What our misinformation work taught me
One of the final projects I initiated through the National Science and Technology Council asked: "What makes people susceptible to misinformation and disinformation—and what makes them resilient?"
The work has now been completed and published by our current Chief Scientist, Tony Haymet. And one of its most important findings is that this isn't simply a problem of stupid people believing bad facts. Susceptibility is influenced by psychology. Trust. How we process information. Mental and physical wellbeing. Social connection. Our communities.
And resilience can be strengthened by information and media literacy, education and trusted sources. That means you cannot solve misinformation simply by putting more facts on a website. And you certainly can't wait until misinformation has spread widely and then say:
"Here is the correct PDF."
Trust is part of the infrastructure. The dramatic AI story isn't necessarily the most useful one.
There is another interesting lesson here about AI and evidence. We hear a lot about existential AI risk, the idea that a sufficiently capable AI might become uncontrollable, seek power and cause catastrophic harm. I recently looked at a synthesis of the research literature on exactly that question. And what I liked about the answer was that it didn't pretend the literature was settled.
Serious scholarly work argues that advanced AI could create catastrophic risks through misalignment, autonomous behaviour, or power-seeking. There is also scholarship challenging some of the classic arguments about a rogue superintelligence. And there is another body of work saying: don't become so preoccupied with the dramatic scenario that you overlook the nearer-term and cumulative risks, bias, hallucination, misuse, poor governance and gradual delegation of decisions to systems we don't properly understand.
That is exactly the sort of issue where a public servant should resist the demand for a binary answer. If the question is: "Will AI go rogue and destroy humanity?", the evidence does not justify simply saying yes.

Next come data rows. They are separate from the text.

/-! ### emits -/
@[simp] theorem emits_memberIndex (s : State) (os : List Out) : memberIndex (emits os s) = memberIndex s := memberIndex_of (by simp)
@[simp] theorem emits_memberCount (s : State) (os : List Out) : memberCount (emits os s) = memberCount s := memberCount_of (by simp)
@[simp] theorem emits_leadIndex (s : State) (os : List Out) : leadIndex (emits os s) = leadIndex s := leadIndex_of (by simp)
@[simp] theorem emits_isLead (s : State) (os : List Out) : isLead (emits os s) = isLead s := isLead_of (by simp)
@[simp] theorem emits_fnOn (s : State) (os : List Out) : fnOn (emits os s) = fnOn s := fnOn_of (by simp)
@[simp] theorem emits_getFn (s : State) (os : List Out) : getFn (emits os s) = getFn s := getFn_of (by simp)
@[simp] theorem emits_getPort (s : State) (os : List Out) : getPort (emits os s) = getPort s := getPort_of (by simp)

/-! ### setStall -/
@[simp] theorem setStall_memberIndex (s : State) (i : Fin 1024) (x : Stall) : memberIndex (setStall s i x) = memberIndex s := memberIndex_of (by simp)
@[simp] theorem setStall_memberCount (s : State) (i : Fin 1024) (x : Stall) : memberCount (setStall s i x) = memberCount s := memberCount_of (by simp)
@[simp] theorem setStall_leadIndex (s : State) (i : Fin 1024) (x : Stall) : leadIndex (setStall s i x) = leadIndex s := leadIndex_of (by simp)
@[simp] theorem setStall_isLead (s : State) (i : Fin 1024) (x : Stall) : isLead (setStall s i x) = isLead s := isLead_of (by simp)
@[simp] theorem setStall_fnOn (s : State) (i : Fin 1024) (x : Stall) : fnOn (setStall s i x) = fnOn s := fnOn_of (by simp)
@[simp] theorem setStall_getFn (s : State) (i : Fin 1024) (x : Stall) : getFn (setStall s i x) = getFn s := getFn_of (by simp)
@[simp] theorem setStall_getPort (s : State) (i : Fin 1024) (x : Stall) : getPort (setStall s i x) = getPort s := getPort_of (by simp)

/-! ### setFn -/
@[simp] theorem setFn_memberIndex (s : State) (f : Func) (x : Fn) : memberIndex (setFn s f x) = memberIndex s := memberIndex_of (by simp)
@[simp] theorem setFn_memberCount (s : State) (f : Func) (x : Fn) : memberCount (setFn s f x) = memberCount s := memberCount_of (by simp)
@[simp] theorem setFn_leadIndex (s : State) (f : Func) (x : Fn) : leadIndex (setFn s f x) = leadIndex s := leadIndex_of (by simp)
@[simp] theorem setFn_isLead (s : State) (f : Func) (x : Fn) : isLead (setFn s f x) = isLead s := isLead_of (by simp)
@[simp] theorem setFn_getPort (s : State) (f : Func) (x : Fn) : getPort (setFn s f x) = getPort s := getPort_of (by simp)

/-! ### setPort -/
@[simp] theorem setPort_memberIndex (s : State) (p : Port) (x : TPort) : memberIndex (setPort s p x) = memberIndex s := memberIndex_of (by simp)
@[simp] theorem setPort_memberCount (s : State) (p : Port) (x : TPort) : memberCount (setPort s p x) = memberCount s := memberCount_of (by simp)
@[simp] theorem setPort_leadIndex (s : State) (p : Port) (x : TPort) : leadIndex (setPort s p x) = leadIndex s := leadIndex_of (by simp)
@[simp] theorem setPort_isLead (s : State) (p : Port) (x : TPort) : isLead (setPort s p x) = isLead s := isLead_of (by simp)
@[simp] theorem setPort_fnOn (s : State) (p : Port) (x : TPort) : fnOn (setPort s p x) = fnOn s := fnOn_of (by simp)
@[simp] theorem setPort_getFn (s : State) (p : Port) (x : TPort) : getFn (setPort s p x) = getFn s := getFn_of (by simp)

/-! ### settleAlert -/
@[simp] theorem settleAlert_memberIndex (s : State) : memberIndex (settleAlert s) = memberIndex s := memberIndex_of (by simp)
@[simp] theorem settleAlert_memberCount (s : State) : memberCount (settleAlert s) = memberCount s := memberCount_of (by simp)
@[simp] theorem settleAlert_leadIndex (s : State) : leadIndex (settleAlert s) = leadIndex s := leadIndex_of (by simp)
@[simp] theorem settleAlert_isLead (s : State) : isLead (settleAlert s) = isLead s := isLead_of (by simp)
@[simp] theorem settleAlert_fnOn (s : State) : fnOn (settleAlert s) = fnOn s := fnOn_of (by simp)
@[simp] theorem settleAlert_getFn (s : State) : getFn (settleAlert s) = getFn s := getFn_of (by simp)
@[simp] theorem settleAlert_getPort (s : State) : getPort (settleAlert s) = getPort s := getPort_of (by simp)

/-! ### enterGroup -/
@[simp] theorem enterGroup_memberIndex (s : State) (rs : List LogRec) : memberIndex (enterGroup rs s) = memberIndex s := memberIndex_of (by simp)
@[simp] theorem enterGroup_memberCount (s : State) (rs : List LogRec) : memberCount (enterGroup rs s) = memberCount s := memberCount_of (by simp)
@[simp] theorem enterGroup_leadIndex (s : State) (rs : List LogRec) : leadIndex (enterGroup rs s) = leadIndex s := leadIndex_of (by simp)
@[simp] theorem enterGroup_isLead (s : State) (rs : List LogRec) : isLead (enterGroup rs s) = isLead s := isLead_of (by simp)
@[simp] theorem enterGroup_fnOn (s : State) (rs : List LogRec) : fnOn (enterGroup rs s) = fnOn s := fnOn_of (by simp)
@[simp] theorem enterGroup_getFn (s : State) (rs : List LogRec) : getFn (enterGroup rs s) = getFn s := getFn_of (by simp)
@[simp] theorem enterGroup_getPort (s : State) (rs : List LogRec) : getPort (enterGroup rs s) = getPort s := getPort_of (by simp)

/-! ### offerGroup -/
@[simp] theorem offerGroup_memberIndex (s : State) (rs : List LogRec) : memberIndex (offerGroup rs s) = memberIndex s := memberIndex_of (by simp)
@[simp] theorem offerGroup_memberCount (s : State) (rs : List LogRec) : memberCount (offerGroup rs s) = memberCount s := memberCount_of (by simp)
@[simp] theorem offerGroup_leadIndex (s : State) (rs : List LogRec) : leadIndex (offerGroup rs s) = leadIndex s := leadIndex_of (by simp)
@[simp] theorem offerGroup_isLead (s : State) (rs : List LogRec) : isLead (offerGroup rs s) = isLead s := isLead_of (by simp)
@[simp] theorem offerGroup_fnOn (s : State) (rs : List LogRec) : fnOn (offerGroup rs s) = fnOn s := fnOn_of (by simp)
@[simp] theorem offerGroup_getFn (s : State) (rs : List LogRec) : getFn (offerGroup rs s) = getFn s := getFn_of (by simp)
@[simp] theorem offerGroup_getPort (s : State) (rs : List LogRec) : getPort (offerGroup rs s) = getPort s := getPort_of (by simp)

/-! ### logEvent -/
@[simp] theorem logEvent_memberIndex (s : State) (code : W16) (sev : BitVec 3) (unit : UnitId) (detail : Bytes) : memberIndex (logEvent code sev unit detail s) = memberIndex s := memberIndex_of (by simp)
@[simp] theorem logEvent_memberCount (s : State) (code : W16) (sev : BitVec 3) (unit : UnitId) (detail : Bytes) : memberCount (logEvent code sev unit detail s) = memberCount s := memberCount_of (by simp)
@[simp] theorem logEvent_leadIndex (s : State) (code : W16) (sev : BitVec 3) (unit : UnitId) (detail : Bytes) : leadIndex (logEvent code sev unit detail s) = leadIndex s := leadIndex_of (by simp)
@[simp] theorem logEvent_isLead (s : State) (code : W16) (sev : BitVec 3) (unit : UnitId) (detail : Bytes) : isLead (logEvent code sev unit detail s) = isLead s := isLead_of (by simp)
@[simp] theorem logEvent_fnOn (s : State) (code : W16) (sev : BitVec 3) (unit : UnitId) (detail : Bytes) : fnOn (logEvent code sev unit detail s) = fnOn s := fnOn_of (by simp)
@[simp] theorem logEvent_getFn (s : State) (code : W16) (sev : BitVec 3) (unit : UnitId) (detail : Bytes) : getFn (logEvent code sev unit detail s) = getFn s := getFn_of (by simp)
@[simp] theorem logEvent_getPort (s : State) (code : W16) (sev : BitVec 3) (unit : UnitId) (detail : Bytes) : getPort (logEvent code sev unit detail s) = getPort s := getPort_of (by simp)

Nor does it justify saying there is nothing to worry about.
A much better piece of advice would say: "There are plausible high-consequence scenarios that deserve serious risk management; the probability and mechanisms are contested; and there are other demonstrable risks already requiring attention." That is a far more useful answer. AI should be your assistant, not your authority
So what does this mean practically?
I would use AI enthusiastically. But I would give it a particular role. AI can be my research assistant. It should not become my authority.
Ask it:
- "What am I missing?"
- "What is the strongest argument against this?"
- "What assumptions am I making?"
- "Explain this technical paper to me."
- "Give me search terms I should investigate."
- "What questions should I ask the expert?"
Those are very powerful uses. But when a fact matters to a decision: go to the source.
If the statistic matters, check it. If the quotation matters, find it. If the paper matters, read at least the relevant part of it. If the AI says there is a consensus, find out whether there actually is one.
And I think traceability is going to become one of the most important skills in evidence-based public administration.
Can I trace this claim back to its source? Can somebody else reproduce my evidence trail? Do I know which parts of my briefing come from evidence, which are analyses and which are judgement?